Tamil Nadu’s political transition, growth story faultlines
In Tamil Nadu, the electoral triumph of the Tamilaga Vettri Kazhagam (TVK) under the leadership of C. Joseph Vijay is seen as something that would lead to a break from the ‘Dravidian Model of development’. But only time will tell if Mr. Vijay’s victory is only an extension of Dravidian politics. Going by the TVK’s election manifesto, there is scope for continuity, not a break, from extant economic policy. The party’s victory comes at a time when Tamil Nadu is faced with a series of challenges. While some are internal, emerging from chinks in the State’s relatively better development outcomes and in its political trajectory, others have been aggravated by external challenges such as the shifts in federal relations and the changes in the global economic order.
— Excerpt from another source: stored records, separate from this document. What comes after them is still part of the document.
-- ==== Sys2Proof/Machine/Service.lean ====
section
/-! DEFINITION. The CHK-, TEL- and EVT- commands (17 R438, R441; 12 R320, R326 to R330; 18 R459). -/

namespace Sys2Proof.Machine

open Sys2Proof

/-! ### CHK- -/

/-- A logical bay of the job. -/
def State.holdsBay (s : State) (job die b : Nat) : Bool := (s.logical die b).any fun l => s.holds job 1 die l

/-- The unit that CHK-TEST names is the job's, where units are granted. -/
def State.testHeld (s : State) (job unit die i : Nat) : Bool :=
  match unit with | 1 => s.holdsBay job die i | 7 => s.holds job 8 die i | _ => true

/-- CHK-TEST: the test begins; FIELD_TEST_DONE ends it (12 R320). -/
def execChkTest (c : CmdRef) (s : State) : Outcome :=
  .next (s.command c 10 1 fun s x retry => do
    let unit := fld x.body 0 1
    let die ← s.okDie x 1
    let i := fld x.body 2 2
    okLen x 8
    okAt (decide (1 ≤ unit ∧ unit ≤ 7)) 0
    okSt (s.unitExists unit die i) stRange
    okSt (s.testHeld x.job unit die i) stRange
    okAt (zeroAt x.body 4 4) 4
    okRef (!s.testRefused unit die i) retry
    pure { s := s.startTest { unit := unit, die := die, index := i, cmd := some x }, waits := true })

/-- The bay's frozen work is abandoned: the frozen instance, or the one that could not be issued (12 R330). -/
def State.thawBay (s : State) (b : BayRef) : State :=
  let y := s.bay b.die b.bay
  match y.slots.find? (·.frozen) with
  | some r => s.discardStroke b r
  | none => match y.replays, y.queue with
    | i :: rest, _ => (s.modBay b.die b.bay fun y => { y with replays := rest }).closeInst b.die i
    | [], i :: rest => (s.modBay b.die b.bay fun y => { y with queue := rest }).closeInst b.die i
    | [], [] => s

/-- Thaws a master: its frozen work is abandoned, and it accepts new work (12 R330). -/
def State.thaw (s : State) (w : Nat) : State :=
  let die := bitsOf w 27 24
  let i := w % 2 ^ 24
  let s := match w >>> 28 with
    | 1 => s.thawBay ⟨die, i⟩
    | 2 => match (s.mover die i).queue with | q :: _ => s.dropMv die i q | [] => s
    | _ => s
  { s with ks := { s.ks with freezes := mdel s.ks.freezes w } }

/-- The master that CHK-THAW names is the job's, where masters are granted. -/
def State.thawHeld (s : State) (job w : Nat) : Bool :=
  let die := bitsOf w 27 24
  let i := w % 2 ^ 24
  match w >>> 28 with | 1 => s.holdsBay job die i | 4 => s.holds job 6 die i | 6 => s.holds job 8 die (i / 256) | _ => true

/-- The die that a master word names exists on the variant (00 R2). -/
def State.masterOnDie (s : State) (w : Nat) : Bool := decide (bitsOf w 27 24 < s.dieCount)

/-- CHK-THAW: not for a host function (12 R326, R330). -/
def execChkThaw (c : CmdRef) (s : State) : Outcome :=
  .next (s.command c 10 2 fun s x _ => do
    let w := fld x.body 0 4
    okLen x 8
    okRef (decide (w >>> 28 ≠ 7)) 0
    okSt (s.masterOnDie w) stRange
    let _ ← okSome (mget s.ks.freezes w) fun _ => true
    okSt (s.thawHeld x.job w) stRange
    okAt (zeroAt x.body 4 4) 4
    pure { s := s.thaw w })

/-- The code of a seal state. -/
def SealState.code : SealState → Nat
  | .free => 0
  | .wet => 1
  | .dry => 2

/-- Entries of a bay's seal table from one on, at most 200. -/
def Bay.sealBody (b : Bay) (first : Nat) : List Byte :=
  let es := (b.seals.drop first).take 200
  pack [(2, es.length), (2, 0)] ++ es.flatMap fun e => pack [(4, e.start), (4, e.bytes), (1, e.state.code), (1, 0), (2, e.readers), (4, e.gen)]

/-- CHK-SEAL: at most 200 entries of a bay's seal table from one on (04 R96; 12 R312). -/
def execChkSeal (c : CmdRef) (s : State) : Outcome :=
  .next (s.command c 10 3 fun s x _ => do
    let die ← s.okDie x 0
    let l := fld x.body 1 1
    okSt (s.holds x.job 1 die l) stRange
    okLen x 4
    pure { s := s, body := (s.bay die (s.phys die l)).sealBody (fld x.body 2 2) })

/-- CHK-FREEZE: the freeze record of a master (12 R328). -/
def execChkFreeze (c : CmdRef) (s : State) : Outcome :=
  .next (s.command c 10 4 fun s x _ => do
    okLen x 4
    okSt (s.masterOnDie (fld x.body 0 4)) stRange
    let f ← okSome (mget s.ks.freezes (fld x.body 0 4)) fun _ => true
    pure { s := s, body := f.bytes })

/-- CHK-FAULTS: held fault records from an index on (18 R459). -/
def execChkFaults (c : CmdRef) (s : State) : Outcome :=
  .next (s.command c 10 5 fun s x _ => do
    okLen x 8
    okAt (zeroAt x.body 6 2) 6
    pure { s := s, body := ((s.ks.faultLog.filter fun r => decide (fld x.body 0 4 ≤ r.index)).take (fld x.body 4 2)).flatMap (·.bytes) })

/-! ### TEL- -/

/-- The 96 bytes of an event record (17 R438). -/
def Event.bytes (e : Event) : List Byte :=
  pack [(2, e.code), (2, e.job), (1, e.die), (1, b2n e.urgent), (2, e.status), (8, e.tai), (4, e.seq), (2, e.lost), (10, 0)] ++ sub e.data 0 64

/-- The highest junction sensor of a die. -/
def State.dieTj (s : State) (die : Nat) : Nat := ((s.ks.sensors.drop (12 * die)).take 12).foldl max 0

/-- The counters of a fabric port that TEL-READ shows. -/
def Port.telemetry (p : Port) : List Nat := [p.corrected, p.replayed, p.discarded] ++ p.stalls

/-- The words of a TEL-READ group; none for a reserved group. -/
def State.telGroup (s : State) (port die g : Nat) : Option (List Nat) :=
  let d := s.die die
  match g with
  | 1 => some ([0, 1].flatMap fun p => (s.host p).counters)
  | 2 => some (((List.range 16).filter s.portExists).flatMap fun k => (s.port k).telemetry)
  | 3 => some ([16, 17].flatMap fun k => (s.port k).telemetry)
  | 4 => some (((List.range 4).filter fun i => s.viaExists (i / 2)).flatMap fun i =>
      let x := s.itf (i / 2) (i % 2)
      [x.macsecDrops, x.ipDrops, x.retransmits, x.duplicates, x.malformed])
  | 5 => some d.corrected
  | 6 => some (d.stalls ++ d.refusals)
  | 7 => some [at' 0 s.ks.dieMw die, s.dieTj die, s.ks.throttledUs]
  | 8 => some ((List.range (((mkeys s.jobs).foldl max 0) + 1)).map fun j => (mgetD {} s.jobs j).indexZeroed)
  | 0x0E => some ((s.host port).events.flatMap fun e => (List.range 12).map fun i => fld e.bytes (8 * i) 8)
  | _ => none

/-- The number of words of a group, where words past those held read 0. -/
def telSize (g held : Nat) : Nat := if g = 8 then 65536 else if g = 0x0E then 12288 else held

/-- TEL-READ. -/
def execTelRead (c : CmdRef) (s : State) : Outcome :=
  .next (s.command c 11 1 fun s x _ => do
    let die ← s.okDie x 0
    let g := fld x.body 1 1
    let first := fld x.body 2 2
    let n := fld x.body 4 2
    okLen x 8
    okAt (s.telGroup x.port die g).isSome 1
    let ws := (s.telGroup x.port die g).getD []
    okSt (decide (first + n ≤ telSize g ws.length)) stRange
    okAt (decide (n ≤ 508)) 4
    okAt (zeroAt x.body 6 2) 6
    pure { s := s, body := (List.range n).flatMap fun i => natLe 8 (at' 0 ws (first + i)) })

/-- The oldest records leave a port's event queue; vector 32 goes out where some are left. -/
def State.eventsTaken (s : State) (p n : Nat) : State :=
  let es := (s.host p).events
  let t := s.modHost p fun h => { h with events := es.drop n }
  if (es.drop n).isEmpty then t else t.vector p 32

/-- EVT-READ: removes the records read, oldest first; vector 32 where records are left (17 R438). -/
def execEvtRead (c : CmdRef) (s : State) : Outcome :=
  .next (s.command c 12 1 fun s x _ => do
    let n := fld x.body 0 1
    okLen x 1
    okAt (decide (1 ≤ n ∧ n ≤ 42)) 0
    let es := (s.host x.port).events
    pure { s := s.eventsTaken x.port n, body := pack [(2, min n es.length), (2, 0)] ++ (es.take n).flatMap (·.bytes) })

end Sys2Proof.Machine
end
Successive Dravidian parties have built an economy that is inclusive, productive, and broad-based. The State has shown that economic growth can go together with social development: simultaneous interventions in growth drivers (infrastructure such as power and transport) alongside investments in affordable health and education. It may not be an exaggeration to say that, even without parental support, the probability of a child surviving, getting fully immunised, being fed nutritious food, getting into school, entering college, and progressing to university is far higher in Tamil Nadu than in many other States in India (perhaps, Kerala is the other).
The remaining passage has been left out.